Example client code for calling can be found in the Panther API services
$ git clone https://github.com/pantherdb/pantherapi-pyclient.git
$ cd pantherapi-pyclient
$ python3 -m venv env
$ . env/bin/activate (bash) or source env/bin/activate.csh (C-shell or tcsh)
$ pip install -r requirements.txt
$ python3 pthr_go_annots.py --service --params_file --seq_id_file
Currently, there are three options for service types (--service or -s).
- enrich -- This is the statistical overrepresentation test on a list of genes.
- geneinfo -- This call provides GO and pathway annnotations to the uploaded genes.
- ortholog -- This call returns the orthologs of the uploaded list. Maximum of 10 genes can be loaded. The orthologs can be from a specified genome, or from all genomes in the PANTHER database (132 total).
These files (in JSON format) are in the params/ folder. They should be edited according to the uploaded data and the type of call.
enrich.json
This file should be used when enrich is specified as the service type. There are four items to be specified in this file.
- "organism": "9606" --specify an organism with a taxon ID. (see Appendix on How to find a taxon ID?)
- "annotDataSet": "GO:0008150" --specify an annotation data set. (see Appendix on How to find the ID for supported annotation dataset?)

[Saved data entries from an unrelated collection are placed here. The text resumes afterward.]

theorem begunIn_settings (s : State) (p : Page) (x : Tie) : (s.begunIn p x).settings = s.settings := by
  have h := ({ s with tie := noted s.tie p } : State).enterTie_settings .resolving
  unfold begunIn
  generalize ({ s with tie := noted s.tie p } : State).enterTie .resolving = u at *
  exact h

section
variable {x : Tie} (n seed : Nat) (p : Preference)

theorem attemptOn_fresh : (x.attemptOn n seed p none none).attempt = n ∧
    (x.attemptOn n seed p none none).ownRoleAcked = false ∧ (x.attemptOn n seed p none none).confirmAcked = false := by
  unfold Tie.attemptOn Tie.beginAttempt Tie.roleDue
  cases x.inFlight <;> exact ⟨rfl, rfl, rfl⟩

theorem attemptOn_role (r : RoleBody) :
    roleKept (x.attemptOn n seed p none none) r = x.attemptOn n seed p (some r) none := rfl

theorem attemptOn_confirm (c : ConfirmBody) :
    ({ x.attemptOn n seed p none none with partnerConfirm := some c } : Tie) = x.attemptOn n seed p none (some c) := rfl

/-- With nothing in flight the ROLE of an attempt begun is in flight, not sent yet (R146). -/
theorem attemptOn_flight (h : x.inFlight = none) : (x.attemptOn n seed p none none).inFlight = some (.role ⟨p, seed, n⟩) ∧
    (x.attemptOn n seed p none none).sendCount = 0 ∧ (x.attemptOn n seed p none none).roleList = x.roleList ∧
    x.keepsRest (x.attemptOn n seed p none none) := by
  unfold Tie.attemptOn Tie.beginAttempt Tie.roleDue
  dsimp only
  rw [h]
  exact ⟨rfl, rfl, rfl, rfl, rfl, rfl, rfl, rfl, rfl, rfl, rfl, rfl⟩

end

/-- The next attempt of a session begun in DOWN, the partner's ROLE being of a higher attempt (R144, R146). -/
theorem begunIn_followed (s : State) (p : Page) (x : Tie) (r : RoleBody) : (s.begunIn p x).followRole r =
    { s.begunIn p (x.attemptOn r.attempt (s.begunIn p x).nextSeed s.settings.preference (some r) none) with
      draws := s.draws + 2 } := by
  rw [followRole_eq, congrArg Settings.preference (s.begunIn_settings p x)]
  unfold begunIn
  generalize ({ s with tie := noted s.tie p } : State).enterTie .resolving = u
  rfl

/-- What a page in DOWN that begins attempt 1 on link `x`, with nothing in flight, leaves (R144). -/
theorem begunIn_attempt {s : State} {p : Page} {x : Tie} (hx : x.state = .resolving) (hf : x.inFlight = none)
    (hl : x.roleList = []) (partner : Option RoleBody) (confirm : Option ConfirmBody) {t : State}
    (ht : t = s.begunIn p (x.attemptOn 1 s.nextSeed s.settings.preference partner confirm).transmit) :
    s.tieFollows t ∧ t.tie.sendCount = 1 ∧ t.tie.partnerToggle = x.partnerToggle ∧ x.keepsRest t.tie ∧
      s.attemptBegan t 1 partner confirm none [] ∧ t.draws = s.draws + 1 := by
  have htie : t.tie = (x.attemptOn 1 s.nextSeed s.settings.preference partner confirm).transmit := by
    rw [ht]
    rfl
  obtain ⟨hbegan, hkeeps, hstate, htoggle, -⟩ := attemptBegan_of (s := s) htie hx s.nextSeed_range
  rw [hf, hl] at hbegan
  refine ⟨?_, ?_, htoggle, hkeeps, hbegan, by rw [ht]; rfl⟩
  · rw [htie] at hstate
    rw [ht]
    exact s.begunIn_follows p _ hstate
  · rw [htie, Tie.attemptOn_idle hf]

theorem countAccepted_attemptOn (x : Tie) (n seed : Nat) (p : Preference) (m : Summary) :
    (x.attemptOn n seed p none none).countAccepted m = (x.countAccepted m).attemptOn n seed p none none := by
  unfold Tie.countAccepted Tie.attemptOn Tie.beginAttempt Tie.roleDue
  cases x.inFlight <;> rfl

/-- A page in DOWN whose body is no ROLE of a higher attempt (R144, R146, R149). -/
theorem takePage_down_first {s : State} {p : Page} (hd : s.tie.state = .down)
    (ht : p.body = .idle ∨ s.tie.partnerToggle ≠ some p.toggle) :
    ((p.body = .idle ∨ ∃ b, p.body = .close b) → s.takePage p =
      s.begunIn p ((sessionOn s.tie p).attemptOn 1 s.nextSeed s.settings.preference none none).transmit) ∧
    (∀ r, p.body = .role r → r.attempt = 1 → s.takePage p =
      s.begunIn p ((sessionOn s.tie p).attemptOn 1 s.nextSeed s.settings.preference (some r) none).transmit) ∧
    (∀ c, p.body = .confirm c → s.takePage p = s.begunIn p ((sessionOn s.tie p).attemptOn 1 s.nextSeed
      s.settings.preference none (if c.attempt = 1 then some c else none)).transmit) := by
  have htake := takePage_down hd ht
  obtain ⟨hstate, -⟩ := attemptOn_session (sessionOn s.tie p) 1 s.nextSeed s.settings.preference none none
  obtain ⟨hone, hacked, hconfirmed⟩ := attemptOn_fresh (x := sessionOn s.tie p) 1 s.nextSeed s.settings.preference
  have hrole := attemptOn_role (x := sessionOn s.tie p) 1 s.nextSeed s.settings.preference
  have hconfirm := attemptOn_confirm (x := sessionOn s.tie p) 1 s.nextSeed s.settings.preference
  generalize hy : (sessionOn s.tie p).attemptOn 1 s.nextSeed s.settings.preference none none = y at *
  obtain ⟨htr, htc, -, htx, hti⟩ := takeBody_resolving (s := s.begunIn p y) hstate
  refine ⟨fun h => ?_, fun r hb hr => ?_, fun c hb => ?_⟩
  · obtain hb | ⟨b, hb⟩ := h
    · rw [htake, hb, hti]
      rfl
    · rw [htake, hb, htx]
      rfl
  · rw [htake, hb, htr, takeRole_kept (hr.trans hone.symm) (.inl hacked), ← hrole]
    rfl
  · rw [htake, hb, htc]
    by_cases hc : c.attempt = 1
    · rw [takeConfirm_kept (hc.trans hone.symm) hconfirmed, if_pos hc, ← hconfirm]
      rfl
    · rw [takeConfirm_other fun h => hc (h.trans hone), if_neg hc, hy]
      rfl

- "enrichmentTestType": "FISHER", --enter either FISHER (for Fisher's Exact test) or BINOMIAL (for binomial distribution test)
- "correction": "FDR" --specify the multi test correction method (FDR, BONFERRONI, or NONE)
geneinfo.json
This file should be used when geneinfo is specified as the service type. The organism taxon ID needs to be specified to match the uploaded data.
ortholog.json
This file should be used when ortholog is specified as the service type. There are three items to be specified
- "organism": "9606" -- specify the organism of the uploaded genes
- "orthologType": "LDO" -- specify the type of ortholog, e.g., LDO (for least divergent ortholog), or all.
- "targetOrganism": “10090,7227” -- specifiy the taxon ids for the target organisms, separated by a comma.
This should be a simple text file (.txt) with one gene identifier per line. Please visit the following page to find out the supported IDs.
www.pantherdb.org/tips/tips_batchIdSearch_supportedId.jsp
$ python3 pthr_go_annots.py -h
usage: pthr_go_annots.py [-h] [-s SERVICE] [-p PARAMS_FILE] [-f SEQ_ID_FILE]
optional arguments:
-h, --help show this help message and exit
-s SERVICE, --service SERVICE
Panther API service to call (e.g. 'enrich',
'geneinfo', 'ortholog')
-p PARAMS_FILE, --params_file PARAMS_FILE
File path to request parameters JSON file
-f SEQ_ID_FILE, --seq_id_file SEQ_ID_FILE
File path to list of sequence identifiers
Examples:
% python3 pthr_go_annots.py -s geneinfo -p params/geneinfo.json -f resources/test_ids.txt
% python3 pthr_go_annots.py -s enrich -p params/enrich.json -f resources/test_ids.txt
% python3 pthr_go_annots.py -s ortholog -p params/ortholog.json -f resources/test_ids_ortholog.txt
There are three ways to find the exact taxon IDs for genomes supported by PANTHER.
- Go to the PANTHER Open API site (http://panthertest3.med.usc.edu:8083/services/tryItOut.jsp?url=%2Fservices%2Fapi%2Fpanther), and use the /supportedgenomes service.
- Go directly to the API link page (http://panthertest3.med.usc.edu:8083/services/oai/pantherdb/supportedgenomes).
- Run the following command: curl -X POST "http://panthertest3.med.usc.edu:8083/services/oai/pantherdb/supportedgenomes" -H "accept: application/json"
Use the taxon ID that corresponds to the genomes in the ‘name’ field.
There are three similar ways to find the IDs or text needed for the supported annotation dataset.
- Go to the PANTHER Open API site (http://panthertest3.med.usc.edu:8083/services/tryItOut.jsp?url=%2Fservices%2Fapi%2Fpanther), and use the /supportedannotdatasets service.
- Go directly to the API link page (http://panthertest3.med.usc.edu:8083/services/oai/pantherdb/supportedannotdatasets).
- Run the following command: curl -X POST "http://panthertest3.med.usc.edu:8083/services/oai/pantherdb/supportedannotdatasets" -H "accept: application/json"
Use the text in the ‘id’ field for the parameter files.